In Bezug auf den beantragten Erlass einer Durchsuchungsanordnung hat das Amtsgericht Osnabrück durch den angefochtenen Beschluss vom 08.09.2021 entschieden, dass der Rechtsweg zum Amtsgericht nicht eröffnet sei und das Verfahren an das Verwaltungsgericht Osnabrück verwiesen wird. Zur Begründung hat das Amtsgericht ausgeführt, dass sich die einschlägige Rechtsgrundlage für die beantragte Durchsuchungsanordnung in § 58 Abs. 6 bis 8 AufenthG finde und es sich damit um eine öffentlich-rechtliche Streitigkeit handele, für die mangels einer abdrängenden Sonderzuweisung der Rechtsweg zu den Verwaltungsgerichten eröffnet sei. Gegen den Beschluss wendet sich der Antragsteller mit seiner sofortigen Beschwerde. Der Antragsteller vertritt unter Hinweis auf die Entscheidung des OVG Lüneburg vom 10.03.2021, Az. 13 OB 1102/21, die Ansicht, dass für die Durchsuchungsanordnung in § 58 Abs. 8 AufenthG über § 58 Abs. 10 AufenthG eine neben der allgemeinen Regelung des § 40 Abs. 1 VwGO geltende gleichrangige eigenständige Zuständigkeitsregelung geschaffen worden sei, mit der es den Ländern im Sinne einer Öffnungsklausel ermöglicht werde, die bundesgesetzliche "Mindestbefugnis" in §§ 58 Abs. 6 und 8 AufenthG hinsichtlich des zuständigen Gerichts auszuführen oder auszufüllen. Dies sei mit den §§ 25 Abs. 1 Satz 2 und 3, 19 Abs. 4 NPOG geschehen, so dass für die Durchsuchungsanordnung die Zuständigkeit des Amtsgerichts begründet sei.
II.
Die sofortige Beschwerde ist zulässig.
Zur Entscheidung über das Rechtsmittel ist gemäß § 119 Abs. 1 Nr. 1.b) GVG das Oberlandesgericht berufen.
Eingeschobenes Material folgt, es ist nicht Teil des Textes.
-- ==== Sys2Proof/Syntax.lean ====
section
/-! DEFINITION. The commands of the OS7128: one constructor of `Instr` per row of spec/opcode_table.json.

Every command carries `dt`, the time in microseconds that has passed since the command before it
(DESIGN CHOICE, notes/assumptions/1.md). Commands on a pin or a timer of one head carry the head position; those
on a port carry the port. A request command (NOP to LEVEL_REPORT) is the PROCESSING COMPLETION of that request
(R195): its operand bytes stand in the port's request slot, where FRAME_END has put them
(notes/assumptions/4.md). -/

namespace Sys2Proof

/-- The two ports (chapter 10). -/
inductive Port where
  | line
  | inspection
  deriving DecidableEq, Repr

/-- The four valve outputs of a head (section 2.6): pressurize, fast fill, slow fill, snift. -/
inductive Output where
  | p
  | f
  | s
  | v
  deriving DecidableEq, Repr

/-- The commands the part takes from outside, in the order of spec/opcode_table.json. -/
inductive Instr where
  /-- RST_N or power-up (R1, R21, R36, R92, R115, R124, R134, R170, R187). -/
  | powerOnReset (dt : Nat)
  /-- New levels of ENCA and ENCB, with the INFEED level while the change is handled (R2, R27). -/
  | encoderCount (dt : Nat) (a b infeed : Bool)
  /-- Rising edge of ENCZ, with the INFEED level while it is handled (R7). -/
  | indexArrival (dt : Nat) (infeed : Bool)
  /-- The stop clock reaches the stop timeout (R14). -/
  | stopTimeout (dt : Nat)
  /-- Rising edge of MP of a head (R23). -/
  | meterPulse (dt head : Nat)
  /-- New level of PS of a head, true for ASSERTED (R28). -/
  | psPinChange (dt head : Nat) (level : Bool)
  /-- The 2 ms pressure filter of a head expires (R28). -/
  | pressureFilterExpiry (dt head : Nat)
  /-- The settle timer of one output of a head expires (R31). -/
  | valveSettleExpiry (dt head : Nat) (out : Output)
  /-- New level of one coil sense input of a head, true for asserted (R32). -/
  | coilSenseChange (dt head : Nat) (out : Output) (level : Bool)
  /-- New level of ESTOP, true for ASSERTED (R34). -/
  | estopChange (dt : Nat) (level : Bool)
  /-- The no-flow timer of a head expires (R50). -/
  | noFlowExpiry (dt head : Nat)
  /-- The hold timer of a head expires (R55). -/
  | holdExpiry (dt head : Nat)
  /-- The settle timer of a head's cycle expires (R58). -/
  | settleTimerExpiry (dt head : Nat)
  /-- The snift timer of a head expires (R60). -/
  | sniftTimerExpiry (dt head : Nat)
  /-- The ATTN pulse of a port ends (R199). -/
  | attnPulseEnd (dt : Nat) (port : Port)
  /-- The rise of a port's select input, with the levels of its data input at the clocks of the frame, one for each
  clock, first clock first (R188, R192, R193). -/
  | frameEnd (dt : Nat) (port : Port) (bits : List Bool)
  /-- Completion of NOP (R195). -/
  | nop (dt : Nat) (port : Port)
  /-- Completion of IDENTIFY (R186). -/
  | identify (dt : Nat) (port : Port)
  /-- Completion of STATUS (R185). -/
  | status (dt : Nat) (port : Port)
  /-- Completion of EVENTS_READ (R200). -/
  | eventsRead (dt : Nat) (port : Port)
  /-- Completion of EVENTS_MASK (R201). -/
  | eventsMask (dt : Nat) (port : Port)
  /-- Completion of MODE_PRODUCE (R172). -/
  | modeProduce (dt : Nat)
  /-- Completion of MODE_DRAIN (R173). -/
  | modeDrain (dt : Nat)
  /-- Completion of MODE_HALT (R175). -/
  | modeHalt (dt : Nat)
  /-- Completion of MODE_RESUME (R176). -/
  | modeResume (dt : Nat)
  /-- Completion of MODE_SETUP (R176). -/
  | modeSetup (dt : Nat)
  /-- Completion of RESTART (R184, R202). -/
  | restart (dt : Nat)
  /-- Completion of CONFIG_WRITE (R179, R180). -/
  | configWrite (dt : Nat)
  /-- Completion of CONFIG_READ (R181). -/
  | configRead (dt : Nat)
  /-- Completion of TUNING_WRITE (R182). -/
  | tuningWrite (dt : Nat)
  /-- Completion of TUNING_READ (R181). -/
  | tuningRead (dt : Nat)
  /-- Completion of ANGLE_REARM (R13). -/
  | angleRearm (dt : Nat)
  /-- Completion of POCKETS_CLEAR (R183). -/
  | pocketsClear (dt : Nat)
  /-- Completion of RECIPE_WRITE (R119). -/
  | recipeWrite (dt : Nat)
  /-- Completion of RECIPE_READ (R121). -/
  | recipeRead (dt : Nat)
  /-- Completion of RECIPE_ERASE (R120). -/
  | recipeErase (dt : Nat)
  /-- Completion of STACK_PUSH (R125). -/
  | stackPush (dt : Nat)
  /-- Completion of STACK_POP (R126). -/
  | stackPop (dt : Nat)
  /-- Completion of STACK_REPLACE (R127). -/
  | stackReplace (dt : Nat)
  /-- Completion of STACK_READ (R128). -/
  | stackRead (dt : Nat)
  /-- Completion of HEAD_READ (R114, R205). -/
  | headRead (dt : Nat) (port : Port)
  /-- Completion of HEAD_CAL_WRITE (R103). -/
  | headCalWrite (dt : Nat)
  /-- Completion of HEAD_TRIM_SET (R104). -/
  | headTrimSet (dt : Nat)
  /-- Completion of HEAD_LEAD_SET (R106). -/
  | headLeadSet (dt : Nat)
  /-- Completion of HEAD_BLOCK (R95). -/
  | headBlock (dt : Nat)
  /-- Completion of HEAD_RELEASE (R96). -/
  | headRelease (dt : Nat)
  /-- Completion of HEAD_STATS_CLEAR (R112). -/
  | headStatsClear (dt : Nat)
  /-- Completion of TRACE_STATUS (R151). -/
  | traceStatus (dt : Nat) (port : Port)
  /-- Completion of TRACE_NEXT (R148). -/
  | traceNext (dt : Nat) (port : Port)
  /-- Completion of TRACE_FIND (R150). -/
  | traceFind (dt : Nat) (port : Port)
  /-- Completion of TRACE_REWIND (R149). -/
  | traceRewind (dt : Nat) (port : Port)
  /-- Completion of TRACE_CLEAR (R144). -/
  | traceClear (dt : Nat)
  /-- Completion of SERIAL_SET (R152). -/
  | serialSet (dt : Nat)
  /-- Completion of LEVEL_REPORT (R154 to R167). -/
  | levelReport (dt : Nat)
  /-- The fall of a port's select input (R189). -/
  | selectFall (dt : Nat) (port : Port)
  deriving DecidableEq, Repr

end Sys2Proof
end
Gegen einen Beschluss durch den der beschrittene Rechtsweg für unzulässig erklärt wird, ist nach § 17 a Abs. 4 Satz 3 GVG die sofortige Beschwerde nach den Vorschriften der jeweils anzuwendenden Verfahrensordnung gegeben. Der Antragsteller stützt seinen Antrag auf Erlass einer Durchsuchungsanordnung durch das Amtsgericht auf die §§ 24, 25 NPOG so dass sich das gerichtliche Verfahren gemäß § 25 Abs. 1, 19 Abs. 4 NPOG nach den Bestimmungen des Gesetzes über das Verfahren in Familiensachen und in den Angelegenheiten der freiwilligen Gerichtsbarkeit (FamFG) richtet und in der Folge die Zuständigkeit des Oberlandesgerichts für das Beschwerdeverfahren begründet ist.
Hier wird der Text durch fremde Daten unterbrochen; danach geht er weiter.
-- ==== Sys2Proof/Certificates/Slice0/Obligations.lean ====
section
/-! DEFINITION. The statements about the OS7128 that are put to the provers, in the order of the manual's chapters.
A statement that gives a command's result as an equation says with it what the command leaves unchanged. -/

open Sys2Proof Sys2Proof.Machine

/-! ## Commands and requests -/

/-- A step takes the command at the front of the queue and executes it with the rest waiting; an empty queue idles
(the model's choice, notes/assumptions/2.md). -/
def Obligations.StepTakesTheFrontCommand : Prop :=
  (∀ (c : Instr) (rest : List Instr) (s : State),
    step { s with pending := c :: rest } = exec c { s with pending := rest }) ∧
  ∀ s : State, s.pending = [] → step s = .next s

/-- Every command on one of the 128 head positions, and every command that names none, completes, lets its own time
pass (the model's time base, notes/assumptions/1.md) and leaves the queue alone; one that names a position the part
does not have stops (the model's choice, notes/assumptions/9.md). -/
def Obligations.WellFormedCommandsComplete : Prop :=
  ∀ (c : Instr) (s : State),
    (c.wellFormed = true →
      ∃ t, exec c s = .next t ∧ t.now = s.now + elapsedOf c ∧ t.pending = s.pending) ∧
    ∀ h, c.head? = some h → 128 ≤ h → exec c s = .fault (.noSuchHead h)

/-- A processing completion frees the slot and puts one response in the buffer, which carries no data unless it is OK;
a wrong operand length is refused and changes nothing else; with no such request in the slot nothing is completed (the
model's choice, notes/assumptions/4.md). -/
def Obligations.CompletionsAnswerAndFreeTheSlot : Prop :=
  ∀ (c : Instr) (p : Port) (r : Request), completes c = some (p, r) → ∀ s : State,
    ((∀ ops, ¬ s.holds p r ops) → exec c s = .next (s.elapse (elapsedOf c))) ∧
    ∀ ops, s.holds p r ops →
      (ops.length ∉ r.lengths → exec c s = .next ((s.elapse (elapsedOf c)).finish p (bare .badValue))) ∧
      ∃ t answer, exec c s = .next t ∧ (t.port p).slot = none ∧ (t.port p).buffer = some answer ∧
        (answer.status ≠ .ok → answer.data = [])

/-- The requests without an operand that report state change none: NOP, IDENTIFY, STATUS, CONFIG_READ, TUNING_READ,
STACK_READ and TRACE_STATUS (R195, R186, R185, R181, R128, R151); the STATUS, stack and TRACE_STATUS blocks byte by
byte, their codes, and the order of the bytes of a field, least significant first (R203, R204, chapter 11). -/
def Obligations.ReadRequestsReportAndChangeNothing : Prop :=
  (∀ (dt : Nat) (s : State),
    (∀ p, s.holds p .nop [] → exec (.nop dt p) s = .next ((s.elapse dt).finish p ⟨.ok, []⟩)) ∧
    (∀ p, s.holds p .identify [] →
      exec (.identify dt p) s = .next ((s.elapse dt).finish p ⟨.ok, [0x42, 0x50, 0x28, 0x71, 0x01]⟩)) ∧
    (∀ p, s.holds p .status [] →
      exec (.status dt p) s = .next ((s.elapse dt).finish p
        ⟨.ok, [BitVec.ofNat 8 s.mode.code, BitVec.ofNat 8 s.tracker.ref.code, BitVec.ofNat 8 s.tracker.motion.code] ++
          leBytes 4 s.tracker.revolutions.toNat ++ leBytes 4 s.tracker.speed ++ [if s.estop then 1 else 0]⟩)) ∧
    (s.holds .line .configRead [] →
      exec (.configRead dt) s = .next ((s.elapse dt).finish .line ⟨.ok, configBytes s.cfg⟩)) ∧
    (s.holds .line .tuningRead [] →
      exec (.tuningRead dt) s = .next ((s.elapse dt).finish .line ⟨.ok, tuningBytes s.tuning⟩)) ∧
    (s.holds .line .stackRead [] →
      exec (.stackRead dt) s = .next ((s.elapse dt).finish .line ⟨.ok, stackBytes s⟩)) ∧
    ∀ p, s.holds p .traceStatus [] →
      exec (.traceStatus dt p) s = .next ((s.elapse dt).finish p ⟨.ok, traceStatusBytes s⟩)) ∧
  (∀ s : State,
    stackBytes s =
      [BitVec.ofNat 8 s.cfg.depth, BitVec.ofNat 8 s.stack.entries.length] ++ leBytes 2 s.stack.spills.toNat ++
      s.stack.entries.flatMap fun e =>
        BitVec.ofNat 8 (e.slot.val + if e.count = none then 0 else 128) :: leBytes 2 (e.count.getD 0)) ∧
  (∀ s : State,
    let q := s.queue
    let serials := q.held.filterMap TraceRecord.serial
    traceStatusBytes s =
      leBytes 2 q.held.length ++ [if serials = [] then 0 else 1] ++ leBytes 4 (serials.head?.getD 0).toNat ++
      leBytes 4 (serials.getLast?.getD 0).toNat ++ leBytes 4 q.nextSerial.toNat ++
      [if s.cfg.traceMode = .hold then 1 else 0] ++ leBytes 2 s.tuning.traceThreshold ++ leBytes 4 q.created.toNat ++
      leBytes 4 q.matched.toNat ++ leBytes 4 q.expired.toNat ++ leBytes 4 q.evicted.toNat ++
      leBytes 4 q.cleared.toNat ++ leBytes 4 q.lost.toNat) ∧
  ([Mode.setup, .production, .drain, .halt].map Mode.code = [0, 1, 2, 3] ∧
    [RefState.unreferenced, .tracking, .fault].map RefState.code = [0, 1, 2] ∧
    [Motion.stopped, .running, .reversing].map Motion.code = [0, 1, 2]) ∧
  ∀ width n : Nat, (leBytes width n).length = width ∧
    ∀ i, i < width → (leBytes width n)[i]? = some (BitVec.ofNat 8 (n / 256 ^ i))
Für die nach § 17a Abs. 4 Abs. 3 GVG statthafte Rechtswegbeschwerde gelten im Bereich der freiwilligen Gerichtsbarkeit die §§ 567 ff. ZPO entsprechend (vgl. OLG Köln, FGPrax 2020, 246f [OLG Köln 07.08.2020 - 2 Wx 178/20], Rn. 6 (juris); Keidel/Meyer-Holz, FamFG, 20. Aufl. 2020, § 1 Rn. 63; Zöller/Lückemann, § 17 a GVG Rn. 15). Die sofortige Beschwerde des Antragstellers ist form- und fristgerecht bei dem zuständigen Oberlandesgericht eingelegt worden. Für die Entscheidung über das Rechtsmittel ist gemäß § 568 ZPO grundsätzlich der Einzelrichter des Senats berufen. Dieser überträgt das Verfahren dem Senat in seiner geschäftsplanmäßigen Besetzung, weil die Sache besondere Schwierigkeiten rechtlicher Art aufweist (§ 568 Satz 2 Nr. 1 ZPO).
II.
In der Sache hat die sofortige Beschwerde hingegen keinen Erfolg.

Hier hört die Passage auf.